Something New In America: Serious Opera, 1757

Artist’s rendition of original University of Pennsylvania buildings

In winter, 1757, around the same time of the city’s first public concert, students at the College of Philadelphia–to become the University of Pennsylvania–performed the first “serious” work of opera in America.

The College at this time was housed in a large building at the southwest corner of 4th and Arch Streets. The building had been constructed in 1740 as a church for the followers of noted Evangelist George Whitefield. In 1750 it was purchased by the Trustees of the Academy and Charitable School of Philadelphia, a group founded by Benjamin Franklin to establish an institution of higher learning and a school for the poor in the city. Classes began in 1751 under the direction of Provost William Smith. In 1755 the institution became the College of Philadelphia and then later the University of Pennsylvania.

Smith’s curriculum included training in oratory. As part of this training, the College presented dramatic vocal productions designed to serve as “oratorical exercises” for the students. The first of these productions was offered to the public over several nights in late January and early February 1757, 255 years ago. The performance featured Smith’s adaptation of the vocal work the Masque of Alfred by English composer Thomas Arne.

Francis Hopkinson

The masque was a form of English court entertainment that was a precursor to serious opera. The most popular form of musical theater in America at that time was the ballad opera, which, despite its name, was not opera as we know it today, but a lighthearted entertainment that was essentially a play with inserted songs. The “Masque of Alfred” as presented by the College of Philadelphia students in early 1757 was something different, something new in America: a dramatic production that integrated acting, music, scenery, and costumes. As such it was the first American presentation of a “serious” opera.

One of the participating musicians was a young student at the College, Francis Hopkinson, who probably also composed some music for the production. Hopkinson was part of the first graduating class of the College in 1757 and would go on to become a trustee of the College as well as one of our nation’s Founding Fathers and a Signer of the Declaration of Independence. He was also America’s first native-born poet-composer and a key figure in Philadelphia’s musical life in the late eighteenth century.

A newspaper review of the “Masque of Alfred” performance noted,
With Regard to the young Gentlemen who so lately entertained the Town with this Performance, the Applause they met with, from Crowded and Discerning Audiences, during the several Nights of its Representation, is the best proof of their Merit … to see a number of young proficients in music and oratory, capable of presenting to advantage, in all the complexity of its parts, so difficult and beautiful a performance as that of Alfred, would be an honor to the taste and improvement of any country.
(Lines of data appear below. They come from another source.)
/-- Every row's mask keeps the opcode, so the row that selects a word has the word's opcode. -/
theorem opField_of_selects {r : Row} (hr : r ∈ rows) {w : CommandWord} (h : r.selects w = true) :
    opField w = opField r.matchBits := by
  have hmask : opField r.mask = 0xF#4 := (by decide : ∀ r ∈ rows, opField r.mask = 0xF#4) r hr
  have hsel : w &&& r.mask = r.matchBits := Row.selects_iff.mp h
  calc opField w
    _ = opField w &&& opField r.mask := by rw [hmask, opcode_and_ones]
    _ = opField (w &&& r.mask) := BitVec.extractLsb'_and.symm
    _ = opField r.matchBits := by rw [hsel]

/-- No two rows match one word: each row has an opcode of its own. -/
theorem rows_do_not_overlap {w : CommandWord} {r₁ r₂ : Row} (h₁ : r₁ ∈ rows) (h₂ : r₂ ∈ rows)
    (s₁ : r₁.selects w = true) (s₂ : r₂.selects w = true) : r₁ = r₂ :=
  (by decide : ∀ r₁ ∈ rows, ∀ r₂ ∈ rows, opField r₁.matchBits = opField r₂.matchBits → r₁ = r₂) r₁ h₁ r₂ h₂
    ((opField_of_selects h₁ s₁).symm.trans (opField_of_selects h₂ s₂))

/-- Every command's encoding selects the command's own row. -/
theorem encode_in_row (i : Instr) : Laws.EncodedInRow.Statement i := by
  cases i with
  | nop => exact Laws.EncodedInRow.nop
  | xor a b => exact Laws.EncodedInRow.xor a b
  | and a b => exact Laws.EncodedInRow.and a b
  | shr a n => exact Laws.EncodedInRow.shr a n
  | crcinit => exact Laws.EncodedInRow.crcinit
  | crcbyte c => exact Laws.EncodedInRow.crcbyte c
  | crcread => exact Laws.EncodedInRow.crcread
  | tread k => exact Laws.EncodedInRow.tread k

theorem wellFormedWord_encode (i : Instr) : wellFormedWord (encode i) = true :=
  List.any_eq_true.mpr ⟨i.row, (encode_in_row i).2, (encode_in_row i).1⟩

/-- A word that some row selects is the encoding of a command of that row. -/
theorem exists_encode_of_selects {r : Row} (hr : r ∈ rows) {w : CommandWord} (h : r.selects w = true) :
    ∃ i, w = encode i := by
  have hsel : w &&& r.mask = r.matchBits := Row.selects_iff.mp h
  simp only [rows, List.mem_cons, List.not_mem_nil, or_false] at hr
  obtain rfl | rfl | rfl | rfl | rfl | rfl | rfl | rfl := hr
  · exact ⟨.nop, (and_fullMask w).symm.trans hsel⟩
  · obtain ⟨a, b, rfl⟩ := and_opcodeMask_eq_iff (op := 0x1#4).mp hsel
    exact ⟨.xor a b, rfl⟩
  · obtain ⟨a, b, rfl⟩ := and_opcodeMask_eq_iff (op := 0x2#4).mp hsel
    exact ⟨.and a b, rfl⟩
  · obtain ⟨a, b, rfl⟩ := and_opcodeMask_eq_iff (op := 0x3#4).mp hsel
    exact ⟨.shr a b, rfl⟩
  · exact ⟨.crcinit, (and_fullMask w).symm.trans hsel⟩
  · obtain ⟨c, rfl⟩ := and_byteMask_eq_iff (op := 0x5#4).mp hsel
    exact ⟨.crcbyte c, rfl⟩
  · exact ⟨.crcread, (and_fullMask w).symm.trans hsel⟩
  · obtain ⟨c, rfl⟩ := and_byteMask_eq_iff (op := 0x7#4).mp hsel
    exact ⟨.tread c, rfl⟩

/-- Being well-formed by the rows (R64) is decoding to a command by the fields (R65). -/
theorem wellFormedWord_iff (w : CommandWord) : wellFormedWord w = true ↔ ∃ i, decode w = .execute i := by
  constructor
  · intro h
    obtain ⟨r, hr, hsel⟩ := List.any_eq_true.mp h
    obtain ⟨i, hw⟩ := exists_encode_of_selects hr hsel
    exact ⟨i, decode_eq_execute_iff.mpr hw⟩
  · rintro ⟨i, h⟩
    rw [decode_eq_execute_iff.mp h]
    exact wellFormedWord_encode i

/-- A word that is rejected with neither code decodes to a command. -/
theorem not_rejected_iff (d : Decoded) :
    d ≠ .reject .illegalOpcode ∧ d ≠ .reject .reservedOperand ↔ ∃ i, d = .execute i := by
  cases d with
  | execute i => simp
  | reject code => cases code <;> simp

end Sys2Proof

namespace Sys2Proof.Proofs

open Sys2Proof.Machine

/-- Settles O5, by the command: its opcode's row and its format's operand check give it back. -/
theorem decodeOfEncodeIsTheCommand : Obligations.DecodeOfEncodeIsTheCommand := fun i =>
  ⟨decode_encode i, wellFormedWord_encode i⟩

/-- Settles O6, by the word's opcode: the operand check leaves no bit that the encoding would not set. -/
theorem encodeOfDecodeIsTheWord : Obligations.EncodeOfDecodeIsTheWord := fun _ _ h =>
  (decode_eq_execute_iff.mp h).symm

/-- Settles O1: the word's number is put together from its quotients and remainders by 2^64 and 2^32. -/
theorem commandWordIsItsThreeFields : Obligations.CommandWordIsItsThreeFields := by
  refine ⟨fun w => ?_, fun op a b => ⟨opField_commandWord op a b, aField_commandWord op a b, bField_commandWord op a b⟩⟩
  rw [opField_toNat, aField_toNat, bField_toNat]
  omega

/-- Settles O2, by the decoder's row of each opcode and the operand check of each format. -/
theorem formatsUseTheirBitsAndRejectTheRest : Obligations.FormatsUseTheirBitsAndRejectTheRest := by
  intro a b
  refine ⟨⟨decode_xor_word a b, decode_and_word a b, decode_shr_word a b⟩, ?_, ?_, ?_, ?_⟩
  · rintro ⟨ha, hb⟩
    have hok (i : Instr) : checked .fA8 a b i = .execute i := by
      rw [checked_fA8, if_neg (by simpa [hb] using ha)]
    rw [← lowByteOf_eq_ofNat]
    exact ⟨(decode_crcbyte_word a b).trans (hok _), (decode_tread_word a b).trans (hok _)⟩
  · intro h
    have hrej (i : Instr) : checked .fA8 a b i = .reject .reservedOperand := by rw [checked_fA8, if_pos h]
    exact ⟨(decode_crcbyte_word a b).trans (hrej _), (decode_tread_word a b).trans (hrej _)⟩
  · rintro ⟨rfl, rfl⟩
    exact ⟨decode_nop_word _ _, decode_crcinit_word _ _, decode_crcread_word _ _⟩
  · intro h
    have hrej (i : Instr) : checked .fN a b i = .reject .reservedOperand := by rw [checked_fN, if_pos h]
    exact ⟨(decode_nop_word a b).trans (hrej _), (decode_crcinit_word a b).trans (hrej _),
      (decode_crcread_word a b).trans (hrej _)⟩

/-- Settles O3: decoding to a command is being its word, and a row's mask and match select the words of its opcode and
format. -/
theorem matchAndMaskRowsSelectTheCommands : Obligations.MatchAndMaskRowsSelectTheCommands := by
  intro w
  simp only [decode_eq_execute_iff, and_fullMask]
  exact ⟨Iff.rfl, (and_opcodeMask_eq_iff (op := 0x1#4)).symm, (and_opcodeMask_eq_iff (op := 0x2#4)).symm,
    (and_opcodeMask_eq_iff (op := 0x3#4)).symm, Iff.rfl, (and_byteMask_eq_iff (op := 0x5#4)).symm, Iff.rfl,
    (and_byteMask_eq_iff (op := 0x7#4)).symm, fun _ h₁ _ h₂ => rows_do_not_overlap h₁ h₂⟩

/-- Settles O4, by the decoder's row of each opcode, read by the word's number; a word is well-formed exactly when it
decodes to a command. -/
theorem decodingIsTotalAndOpcodeComesFirst : Obligations.DecodingIsTotalAndOpcodeComesFirst := by
  intro w
  have hop (op : BitVec 4) (h : w.toNat / 2 ^ 64 = op.toNat) : opField w = op :=
    BitVec.eq_of_toNat_eq ((opField_toNat w).trans h)
  simp only [← aField_toNat, ← bField_toNat, BitVec.ofNat_toNat, BitVec.setWidth_eq, ← lowByteOf_eq_setWidth]
  refine ⟨fun h => ?_, fun h => ?_, fun h => ?_, fun h => ?_, fun h => ?_, fun h => ?_, fun h => ?_, fun h => ?_,
    fun h => ?_, (not_rejected_iff _).trans (wellFormedWord_iff w).symm⟩
  · rw [← opField_toNat] at h
    rw [← commandWord_fields w, decode_reserved_word h]
  · rw [decode_of_opcode (hop 0x0#4 h), decode_nop_word, checked_fN_toNat]
  · rw [decode_of_opcode (hop 0x1#4 h), decode_xor_word]
  · rw [decode_of_opcode (hop 0x2#4 h), decode_and_word]
  · rw [decode_of_opcode (hop 0x3#4 h), decode_shr_word]
  · rw [decode_of_opcode (hop 0x4#4 h), decode_crcinit_word, checked_fN_toNat]
  · rw [decode_of_opcode (hop 0x5#4 h), decode_crcbyte_word, checked_fA8_toNat]
  · rw [decode_of_opcode (hop 0x6#4 h), decode_crcread_word, checked_fN_toNat]
  · rw [decode_of_opcode (hop 0x7#4 h), decode_tread_word, checked_fA8_toNat]

end Sys2Proof.Proofs
end

section
/-! PROOFS. The assembler (30_encoding.md R69, R70), from what each kind of line assembles to and when it is an assembly
error, and the all-zero word (R68). -/

namespace Sys2Proof.Machine

/-! ## Literals -/

@[simp] theorem literal32_toNat (v : Word) : literal32 v.toNat = some v := by
  rw [literal32, if_pos v.isLt, BitVec.ofNat_toNat, BitVec.setWidth_eq]

@[simp] theorem literal8_toNat (v : Byte) : literal8 v.toNat = some v := by
  rw [literal8, if_pos v.isLt, BitVec.ofNat_toNat, BitVec.setWidth_eq]

@[simp] theorem literal32_isSome (v : Nat) : (literal32 v).isSome = decide (v < 2 ^ 32) := by
  rw [Bool.eq_iff_iff, literal32, Option.isSome_ite, decide_eq_true_iff]

@[simp] theorem literal8_isSome (v : Nat) : (literal8 v).isSome = decide (v < 2 ^ 8) := by
  rw [Bool.eq_iff_iff, literal8, Option.isSome_ite, decide_eq_true_iff]

/-! ## Lines (30_encoding.md R69, R70) -/

@[simp] theorem assembleAB_toNat (ctor : Word → Word → Instr) (a b : Word) :
    assembleAB ctor a.toNat b.toNat = some [ctor a b] := by
  rw [assembleAB, literal32_toNat, literal32_toNat]

@[simp] theorem assembleA8_toNat (ctor : Byte → Instr) (c : Byte) : assembleA8 ctor c.toNat = some [ctor c] := by
  rw [assembleA8, literal8_toNat, Option.map_some]

theorem assembleAB_isSome (ctor : Word → Word → Instr) (a b : Nat) :
    (assembleAB ctor a b).isSome = (decide (a < 2 ^ 32) && decide (b < 2 ^ 32)) := by
  rw [← literal32_isSome, ← literal32_isSome, assembleAB]
  cases literal32 a <;> cases literal32 b <;> rfl

theorem assembleA8_isSome (ctor : Byte → Instr) (v : Nat) :
    (assembleA8 ctor v).isSome = decide (v < 2 ^ 8) := by
  rw [assembleA8, Option.isSome_map, literal8_isSome]

theorem assembleString_cons (c : Char) (cs : List Char) :
    assembleString (c :: cs) =
      if c.toNat < 2 ^ 8 then (assembleString cs).map (.crcbyte (codepoint c) :: ·) else none := by
  rw [assembleString, literal8]
  split_ifs
  · cases assembleString cs <;> rfl
  · rfl

/-- A string of one-byte characters is one CRCBYTE a character, in order. -/
theorem assembleString_of_bytes {str : List Char} (h : ∀ c ∈ str, c.toNat < 2 ^ 8) :
    assembleString str = some ((str.map codepoint).map .crcbyte) := by
  induction str with
  | nil => rfl
  | cons c cs ih =>
    rw [List.forall_mem_cons] at h
    rw [assembleString_cons, if_pos h.1, ih h.2]
    rfl

theorem checksum_line_eq (str : List Char) :
    assemble (.checksum str) = (assembleString str).map fun body => .crcinit :: (body ++ [.crcread]) := rfl

theorem assembleString_isSome (str : List Char) :
    (assembleString str).isSome = str.all fun c => decide (c.toNat < 2 ^ 8) := by
  induction str with
  | nil => rfl
  | cons c cs ih =>
    rw [assembleString_cons, List.all_cons, ← ih]
    split_ifs with hc
    · rw [decide_eq_true hc, Bool.true_and, Option.isSome_map]
    · rw [decide_eq_false hc, Bool.false_and, Option.isSome_none]

/-- One character of a code above a byte makes the whole string an assembly error. -/
theorem assembleString_of_wide {str : List Char} {c : Char} (hc : c ∈ str) (h : 255 < c.toNat) :
    assembleString str = none := by
  rw [← Option.not_isSome_iff_eq_none, assembleString_isSome, List.all_eq_true]
  intro hall
  have hbyte : c.toNat < 2 ^ 8 := of_decide_eq_true (hall c hc)
  omega

/-- A line assembles exactly when its literals and its characters are in range. -/
theorem assemble_isSome (line : AsmLine) : (assemble line).isSome = line.wellFormed := by
  cases line with
  | nop | crcinit | crcread | clrres => rfl
  | xor a b | and a b | shr a b => exact assembleAB_isSome _ a b
  | crcbyte v | tread v => exact assembleA8_isSome _ v
  | li v => simp [assemble, assembleAB_isSome, AsmLine.wellFormed]
  | crcstr str => exact assembleString_isSome str
  | checksum str => rw [checksum_line_eq, Option.isSome_map, assembleString_isSome]; rfl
The University of Pennsylvania grew and expanded and eventually moved to 9th and Chestnut Streets and then to its present location in West Philadelphia. Its original 4th and Arch Street site is now occupied by a Holiday Inn. Adjoining the Holiday Inn to the west is Christ Church Burial Ground, where both Francis Hopkinson and Benjamin Franklin lie in repose, just yards from the original home of the University in which they played a prominent role and which gave America its first opera performance.

About the author

Jack McCarthy is a certified archivist and longtime Philadelphia area archival/historical consultant. He is currently directing a project for the Historical Society of Pennsylvania focusing on the archival collections of the region’s many small historical institutions. He recently concluded work as consulting archivist and researcher for Going Black: The Legacy of Philly Soul Radio, an audio documentary on the history of Philadelphia Black radio, and served as consulting archivist for the Philadelphia Orchestra's 2012-2013 Leopold Stokowski centennial celebration. Jack has a master’s degree in music history from West Chester University and is particularly interested in the history of Philadelphia music. He is also involved in Northeast Philadelphia history. He is co-founder of the Northeast Philadelphia History Network, founding director of the Northeast Philadelphia Hall of Fame, and president of Friends of Northeast Philadelphia History.

Send him a message at: jacksnotes88[at]verizon[dot]net



3 Comments


  1. Interstingly, at the same time this was happening, the first public concert in Philadelphia occurred in the Assembly Room on Lodge Alley (near Second and Chestnut (or Walnut) Streets) under the direction of a John Palma. The fist such concert was on January 25, 1757; the second was on March 17. This appears to be the first known chamber music subscription series in the colonies, as well as the first known public concert in America). Among those who attended the second concert was a young colonel named George Washington. Tickets cost a dollar. Unfortunately, no programs survive of these momentous shows.